Data extracts →
/-! ## raiseGfx -/

@[simp] theorem raiseGfx_cmdLo (e : GfxError) (s : State) : (raiseGfx e s).cmdLo = s.cmdLo := by simp [raiseGfx]
@[simp] theorem raiseGfx_cmdHi (e : GfxError) (s : State) : (raiseGfx e s).cmdHi = s.cmdHi := by simp [raiseGfx]
@[simp] theorem raiseGfx_gfxErr (e : GfxError) (s : State) : (raiseGfx e s).gfxErr = some (s.gfxErr.getD e) := by simp [raiseGfx]
@[simp] theorem raiseGfx_strPtr (e : GfxError) (s : State) : (raiseGfx e s).strPtr = s.strPtr := by simp [raiseGfx]
@[simp] theorem raiseGfx_font0 (e : GfxError) (s : State) : (raiseGfx e s).font0 = s.font0 := by simp [raiseGfx]
@[simp] theorem raiseGfx_font1 (e : GfxError) (s : State) : (raiseGfx e s).font1 = s.font1 := by simp [raiseGfx]
@[simp] theorem raiseGfx_font2 (e : GfxError) (s : State) : (raiseGfx e s).font2 = s.font2 := by simp [raiseGfx]
@[simp] theorem raiseGfx_gfxOpc (e : GfxError) (s : State) : (raiseGfx e s).gfxOpc = s.gfxOpc := by simp [raiseGfx]
@[simp] theorem raiseGfx_rstN (e : GfxError) (s : State) : (raiseGfx e s).rstN = s.rstN := by simp [raiseGfx]
@[simp] theorem raiseGfx_clkDiv (e : GfxError) (s : State) : (raiseGfx e s).clkDiv = s.clkDiv := by simp [raiseGfx]
@[simp] theorem raiseGfx_fBusy (e : GfxError) (s : State) : (raiseGfx e s).fBusy = s.fBusy := by simp [raiseGfx]
@[simp] theorem raiseGfx_csN (e : GfxError) (s : State) : (raiseGfx e s).csN = s.csN := by simp [raiseGfx]
@[simp] theorem raiseGfx_inFlight (e : GfxError) (s : State) : (raiseGfx e s).inFlight = s.inFlight := by simp [raiseGfx]
@[simp] theorem raiseGfx_rxWord (e : GfxError) (s : State) : (raiseGfx e s).rxWord = s.rxWord := by simp [raiseGfx]
@[simp] theorem raiseGfx_latched (e : GfxError) (s : State) : (raiseGfx e s).latched = s.latched := by simp [raiseGfx]
@[simp] theorem raiseGfx_seq (e : GfxError) (s : State) : (raiseGfx e s).seq = .idle := by simp [raiseGfx]
@[simp] theorem raiseGfx_audState (e : GfxError) (s : State) : (raiseGfx e s).audState = s.audState := by simp [raiseGfx]
@[simp] theorem raiseGfx_done (e : GfxError) (s : State) : (raiseGfx e s).done = s.done := by simp [raiseGfx]
@[simp] theorem raiseGfx_audErr (e : GfxError) (s : State) : (raiseGfx e s).audErr = s.audErr := by simp [raiseGfx]
@[simp] theorem raiseGfx_dacEn (e : GfxError) (s : State) : (raiseGfx e s).dacEn = s.dacEn := by simp [raiseGfx]
@[simp] theorem raiseGfx_audPtr (e : GfxError) (s : State) : (raiseGfx e s).audPtr = s.audPtr := by simp [raiseGfx]
@[simp] theorem raiseGfx_audCnt (e : GfxError) (s : State) : (raiseGfx e s).audCnt = s.audCnt := by simp [raiseGfx]
@[simp] theorem raiseGfx_tmrPr (e : GfxError) (s : State) : (raiseGfx e s).tmrPr = s.tmrPr := by simp [raiseGfx]
@[simp] theorem raiseGfx_tmrMr (e : GfxError) (s : State) : (raiseGfx e s).tmrMr = s.tmrMr := by simp [raiseGfx]
@[simp] theorem raiseGfx_tmrTc (e : GfxError) (s : State) : (raiseGfx e s).tmrTc = s.tmrTc := by simp [raiseGfx]
@[simp] theorem raiseGfx_tmrPc (e : GfxError) (s : State) : (raiseGfx e s).tmrPc = s.tmrPc := by simp [raiseGfx]
@[simp] theorem raiseGfx_mr0 (e : GfxError) (s : State) : (raiseGfx e s).mr0 = s.mr0 := by simp [raiseGfx]
@[simp] theorem raiseGfx_dacData (e : GfxError) (s : State) : (raiseGfx e s).dacData = s.dacData := by simp [raiseGfx]
@[simp] theorem raiseGfx_timerPhase (e : GfxError) (s : State) : (raiseGfx e s).timerPhase = s.timerPhase := by simp [raiseGfx]
@[simp] theorem raiseGfx_mem (e : GfxError) (s : State) : (raiseGfx e s).mem = s.mem := by simp [raiseGfx]
@[simp] theorem raiseGfx_frames (e : GfxError) (s : State) : (raiseGfx e s).frames = s.frames := by simp [raiseGfx]
@[simp] theorem raiseGfx_dacHist (e : GfxError) (s : State) : (raiseGfx e s).dacHist = s.dacHist := by simp [raiseGfx]
@[simp] theorem raiseGfx_gfxReads (e : GfxError) (s : State) : (raiseGfx e s).gfxReads = s.gfxReads := by simp [raiseGfx]
@[simp] theorem raiseGfx_audReads (e : GfxError) (s : State) : (raiseGfx e s).audReads = s.audReads := by simp [raiseGfx]
@[simp] theorem raiseGfx_hostReads (e : GfxError) (s : State) : (raiseGfx e s).hostReads = s.hostReads := by simp [raiseGfx]
@[simp] theorem raiseGfx_platform (e : GfxError) (s : State) : (raiseGfx e s).platform = s.platform := by simp [raiseGfx]
@[simp] theorem raiseGfx_host (e : GfxError) (s : State) : (raiseGfx e s).host = s.host := by simp [raiseGfx]
@[simp] theorem raiseGfx_sched (e : GfxError) (s : State) : (raiseGfx e s).sched = s.sched := by simp [raiseGfx]
@[simp] theorem raiseGfx_turn (e : GfxError) (s : State) : (raiseGfx e s).turn = s.turn := by simp [raiseGfx]

/-- raiseGfx as one record update. -/
theorem raiseGfx_eq (e : GfxError) (s : State) : raiseGfx e s = { s with seq := .idle, gfxErr := some (s.gfxErr.getD e) } := by
  simp [raiseGfx, recordGfx_eq]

Task goal →
Write the data out once more. Keep every word the same.

Answer below →
/-! ## raiseGfx -/

@[simp] theorem raiseGfx_cmdLo (e : GfxError) (s : State) : (raiseGfx e s).cmdLo = s.cmdLo := by simp [raiseGfx]
@[simp] theorem raiseGfx_cmdHi (e : GfxError) (s : State) : (raiseGfx e s).cmdHi = s.cmdHi := by simp [raiseGfx]
@[simp] theorem raiseGfx_gfxErr (e : GfxError) (s : State) : (raiseGfx e s).gfxErr = some (s.gfxErr.getD e) := by simp [raiseGfx]
@[simp] theorem raiseGfx_strPtr (e : GfxError) (s : State) : (raiseGfx e s).strPtr = s.strPtr := by simp [raiseGfx]
@[simp] theorem raiseGfx_font0 (e : GfxError) (s : State) : (raiseGfx e s).font0 = s.font0 := by simp [raiseGfx]
@[simp] theorem raiseGfx_font1 (e : GfxError) (s : State) : (raiseGfx e s).font1 = s.font1 := by simp [raiseGfx]
@[simp] theorem raiseGfx_font2 (e : GfxError) (s : State) : (raiseGfx e s).font2 = s.font2 := by simp [raiseGfx]
@[simp] theorem raiseGfx_gfxOpc (e : GfxError) (s : State) : (raiseGfx e s).gfxOpc = s.gfxOpc := by simp [raiseGfx]
@[simp] theorem raiseGfx_rstN (e : GfxError) (s : State) : (raiseGfx e s).rstN = s.rstN := by simp [raiseGfx]
@[simp] theorem raiseGfx_clkDiv (e : GfxError) (s : State) : (raiseGfx e s).clkDiv = s.clkDiv := by simp [raiseGfx]
@[simp] theorem raiseGfx_fBusy (e : GfxError) (s : State) : (raiseGfx e s).fBusy = s.fBusy := by simp [raiseGfx]
@[simp] theorem raiseGfx_csN (e : GfxError) (s : State) : (raiseGfx e s).csN = s.csN := by simp [raiseGfx]
@[simp] theorem raiseGfx_inFlight (e : GfxError) (s : State) : (raiseGfx e s).inFlight = s.inFlight := by simp [raiseGfx]
@[simp] theorem raiseGfx_rxWord (e : GfxError) (s : State) : (raiseGfx e s).rxWord = s.rxWord := by simp [raiseGfx]
@[simp] theorem raiseGfx_latched (e : GfxError) (s : State) : (raiseGfx e s).latched = s.latched := by simp [raiseGfx]
@[simp] theorem raiseGfx_seq (e : GfxError) (s : State) : (raiseGfx e s).seq = .idle := by simp [raiseGfx]
@[simp] theorem raiseGfx_audState (e : GfxError) (s : State) : (raiseGfx e s).audState = s.audState := by simp [raiseGfx]
@[simp] theorem raiseGfx_done (e : GfxError) (s : State) : (raiseGfx e s).done = s.done := by simp [raiseGfx]
@[simp] theorem raiseGfx_audErr (e : GfxError) (s : State) : (raiseGfx e s).audErr = s.audErr := by simp [raiseGfx]
@[simp] theorem raiseGfx_dacEn (e : GfxError) (s : State) : (raiseGfx e s).dacEn = s.dacEn := by simp [raiseGfx]
@[simp] theorem raiseGfx_audPtr (e : GfxError) (s : State) : (raiseGfx e s).audPtr = s.audPtr := by simp [raiseGfx]
@[simp] theorem raiseGfx_audCnt (e : GfxError) (s : State) : (raiseGfx e s).audCnt = s.audCnt := by simp [raiseGfx]
@[simp] theorem raiseGfx_tmrPr (e : GfxError) (s : State) : (raiseGfx e s).tmrPr = s.tmrPr := by simp [raiseGfx]
@[simp] theorem raiseGfx_tmrMr (e : GfxError) (s : State) : (raiseGfx e s).tmrMr = s.tmrMr := by simp [raiseGfx]
@[simp] theorem raiseGfx_tmrTc (e : GfxError) (s : State) : (raiseGfx e s).tmrTc = s.tmrTc := by simp [raiseGfx]
@[simp] theorem raiseGfx_tmrPc (e : GfxError) (s : State) : (raiseGfx e s).tmrPc = s.tmrPc := by simp [raiseGfx]
@[simp] theorem raiseGfx_mr0 (e : GfxError) (s : State) : (raiseGfx e s).mr0 = s.mr0 := by simp [raiseGfx]
@[simp] theorem raiseGfx_dacData (e : GfxError) (s : State) : (raiseGfx e s).dacData = s.dacData := by simp [raiseGfx]
@[simp] theorem raiseGfx_timerPhase (e : GfxError) (s : State) : (raiseGfx e s).timerPhase = s.timerPhase := by simp [raiseGfx]
@[simp] theorem raiseGfx_mem (e : GfxError) (s : State) : (raiseGfx e s).mem = s.mem := by simp [raiseGfx]
@[simp] theorem raiseGfx_frames (e : GfxError) (s : State) : (raiseGfx e s).frames = s.frames := by simp [raiseGfx]
@[simp] theorem raiseGfx_dacHist (e : GfxError) (s : State) : (raiseGfx e s).dacHist = s.dacHist := by simp [raiseGfx]
@[simp] theorem raiseGfx_gfxReads (e : GfxError) (s : State) : (raiseGfx e s).gfxReads = s.gfxReads := by simp [raiseGfx]
@[simp] theorem raiseGfx_audReads (e : GfxError) (s : State) : (raiseGfx e s).audReads = s.audReads := by simp [raiseGfx]
@[simp] theorem raiseGfx_hostReads (e : GfxError) (s : State) : (raiseGfx e s).hostReads = s.hostReads := by simp [raiseGfx]
@[simp] theorem raiseGfx_platform (e : GfxError) (s : State) : (raiseGfx e s).platform = s.platform := by simp [raiseGfx]
@[simp] theorem raiseGfx_host (e : GfxError) (s : State) : (raiseGfx e s).host = s.host := by simp [raiseGfx]
@[simp] theorem raiseGfx_sched (e : GfxError) (s : State) : (raiseGfx e s).sched = s.sched := by simp [raiseGfx]
@[simp] theorem raiseGfx_turn (e : GfxError) (s : State) : (raiseGfx e s).turn = s.turn := by simp [raiseGfx]

/-- raiseGfx as one record update. -/
theorem raiseGfx_eq (e : GfxError) (s : State) : raiseGfx e s = { s with seq := .idle, gfxErr := some (s.gfxErr.getD e) } := by
  simp [raiseGfx, recordGfx_eq]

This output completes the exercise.